А нынче рассказывай, Владимир Рафаилыч, как бог на душу положит. Славно! И успокоительное сознание: ты вправе уютно умоститься в креслах и рассказывать. Рассказывать, а не писать на продажу. А потому вот оно – письмо. Извольте взглянуть: скрепил Станюкович. Видите? То-то и оно: Литературный фонд отпустил четыреста целковых. Бессрочная ссуда. Праздник! Отсюда и успокоительное сознание…
А прикинешь, сколько за полвека пером намахал – диву даешься. В одном «Голосе» десять лет кряду был секретарем. А это, милые, жизнь навыворот. С утра до пяти пополудни елозишь локтями по редакционной конторке. Отобедаешь дома, два-три часа возьми своих, а свечерело – марш в редакцию и ни на шаг, до глубокой ночи. Корректуру правишь, объявления размечаешь, метранпажа бранишь, с сотрудниками грызешься. И пишешь, пишешь, пишешь: заметки, фельетоны, рецензии.
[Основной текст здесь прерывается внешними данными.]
-- ==== Sys2Proof/Decode.lean ====
section
/-! DEFINITION. The instruction_codec: `decode`, total on every word, with its two errors, and `encode`, total on every
instruction (spec/30_encoding.md R48 to R70). Both are written on the spec's Instruction value (R58) from the tables of
R49 to R57 and carried to `Instr` by the two maps between the types. The opcode table of spec/opcode_table.json stands at the
end, as data. -/

namespace Sys2Proof

/-! ## Value tables -/

/-- The code of a condition is its place in the list (R51, D3). -/
def Cond.code : Cond → BitVec 4
  | .eq => 0#4
  | .ne => 1#4
  | .cs => 2#4
  | .cc => 3#4
  | .mi => 4#4
  | .pl => 5#4
  | .vs => 6#4
  | .vc => 7#4
  | .hi => 8#4
  | .ls => 9#4
  | .ge => 10#4
  | .lt => 11#4
  | .gt => 12#4
  | .le => 13#4
  | .al => 14#4

/-- The condition with a code; code 15 is unassigned (R51). -/
def Cond.ofCode (c : BitVec 4) : Option Cond :=
  match c.toNat with
  | 0 => some .eq
  | 1 => some .ne
  | 2 => some .cs
  | 3 => some .cc
  | 4 => some .mi
  | 5 => some .pl
  | 6 => some .vs
  | 7 => some .vc
  | 8 => some .hi
  | 9 => some .ls
  | 10 => some .ge
  | 11 => some .lt
  | 12 => some .gt
  | 13 => some .le
  | 14 => some .al
  | _ => none

/-- The code of an opcode is its place in the enumeration (R56). -/
def Opcode.code : Opcode → BitVec 4
  | .and => 0#4
  | .eor => 1#4
  | .sub => 2#4
  | .rsb => 3#4
  | .add => 4#4
  | .adc => 5#4
  | .sbc => 6#4
  | .rsc => 7#4
  | .tst => 8#4
  | .teq => 9#4
  | .cmp => 10#4
  | .cmn => 11#4
  | .orr => 12#4
  | .mov => 13#4
  | .bic => 14#4
  | .mvn => 15#4

/-- The opcode with a code: "All 16 codes are assigned" (R56). -/
def Opcode.ofCode (c : BitVec 4) : Opcode :=
  match c.toNat with
  | 0 => .and
  | 1 => .eor
  | 2 => .sub
  | 3 => .rsb
  | 4 => .add
  | 5 => .adc
  | 6 => .sbc
  | 7 => .rsc
  | 8 => .tst
  | 9 => .teq
  | 10 => .cmp
  | 11 => .cmn
  | 12 => .orr
  | 13 => .mov
  | 14 => .bic
  | _ => .mvn

/-- The code of a shift type (R57, D4). -/
def ShiftType.code : ShiftType → BitVec 2
  | .logicalLeft => 0b00#2
  | .logicalRight => 0b01#2
  | .arithmeticRight => 0b10#2
  | .rotateRight => 0b11#2

/-- The shift type with a code: "All four codes are assigned" (R57). -/
def ShiftType.ofCode (c : BitVec 2) : ShiftType :=
  match c.toNat with
  | 0 => .logicalLeft
  | 1 => .logicalRight
  | 2 => .arithmeticRight
  | _ => .rotateRight

/-- A register field as the number it holds: every value is a register (R52). -/
def regOfBits (b : BitVec 4) : Reg := ⟨b.toNat, b.isLt⟩

/-- A register number as its 4-bit field (R52). -/
def regBits (r : Reg) : BitVec 4 := BitVec.ofNat 4 r.val

/-! ## Instr and the Instruction value -/

/-- The constructor for an opcode in the immediate form. -/
def instrImm (op : Opcode) (c : Cond) (s : Bool) (rn rd : Reg) (rotate : BitVec 4) (value : BitVec 8) : Instr :=
  match op with
  | .and => .andImm c s rn rd rotate value
  | .eor => .eorImm c s rn rd rotate value
  | .sub => .subImm c s rn rd rotate value
  | .rsb => .rsbImm c s rn rd rotate value
  | .add => .addImm c s rn rd rotate value
  | .adc => .adcImm c s rn rd rotate value
  | .sbc => .sbcImm c s rn rd rotate value
  | .rsc => .rscImm c s rn rd rotate value
  | .tst => .tstImm c s rn rd rotate value
  | .teq => .teqImm c s rn rd rotate value
  | .cmp => .cmpImm c s rn rd rotate value
  | .cmn => .cmnImm c s rn rd rotate value
  | .orr => .orrImm c s rn rd rotate value
  | .mov => .movImm c s rn rd rotate value
  | .bic => .bicImm c s rn rd rotate value
  | .mvn => .mvnImm c s rn rd rotate value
Первые годы без продыху. Стал просить помощника, Краевский нос воротит. Я толкую, что помощник окупится. Издатель и на экономические выкладки туго клевал. Не хочешь, а вспомнишь, как Салтыков, Михаил Евграфович, определил: ваш-де Краевский – сын Чичикова и Коробочки – съединил лукавство первого с экономической бестолковостью последней… В глаз, прямо в глаз!
А «Голос» делался все громче. Война с турками открылась, тираж перевалил за двадцать тысяч, петербуржцы на улицах тыщи четыре разбирали, это помимо подписчиков. Уже тогда «Голос» располагал сотнями, да-да, сот-ня-ми постоянных корреспондентов в России, да вдобавок несколько десятков в Европе, за океаном, в Азии… Легко вообразить положение секретаря редакции! Проняло и Краевского: нанял мне помощника. Я перевел дух, времени прибавилось.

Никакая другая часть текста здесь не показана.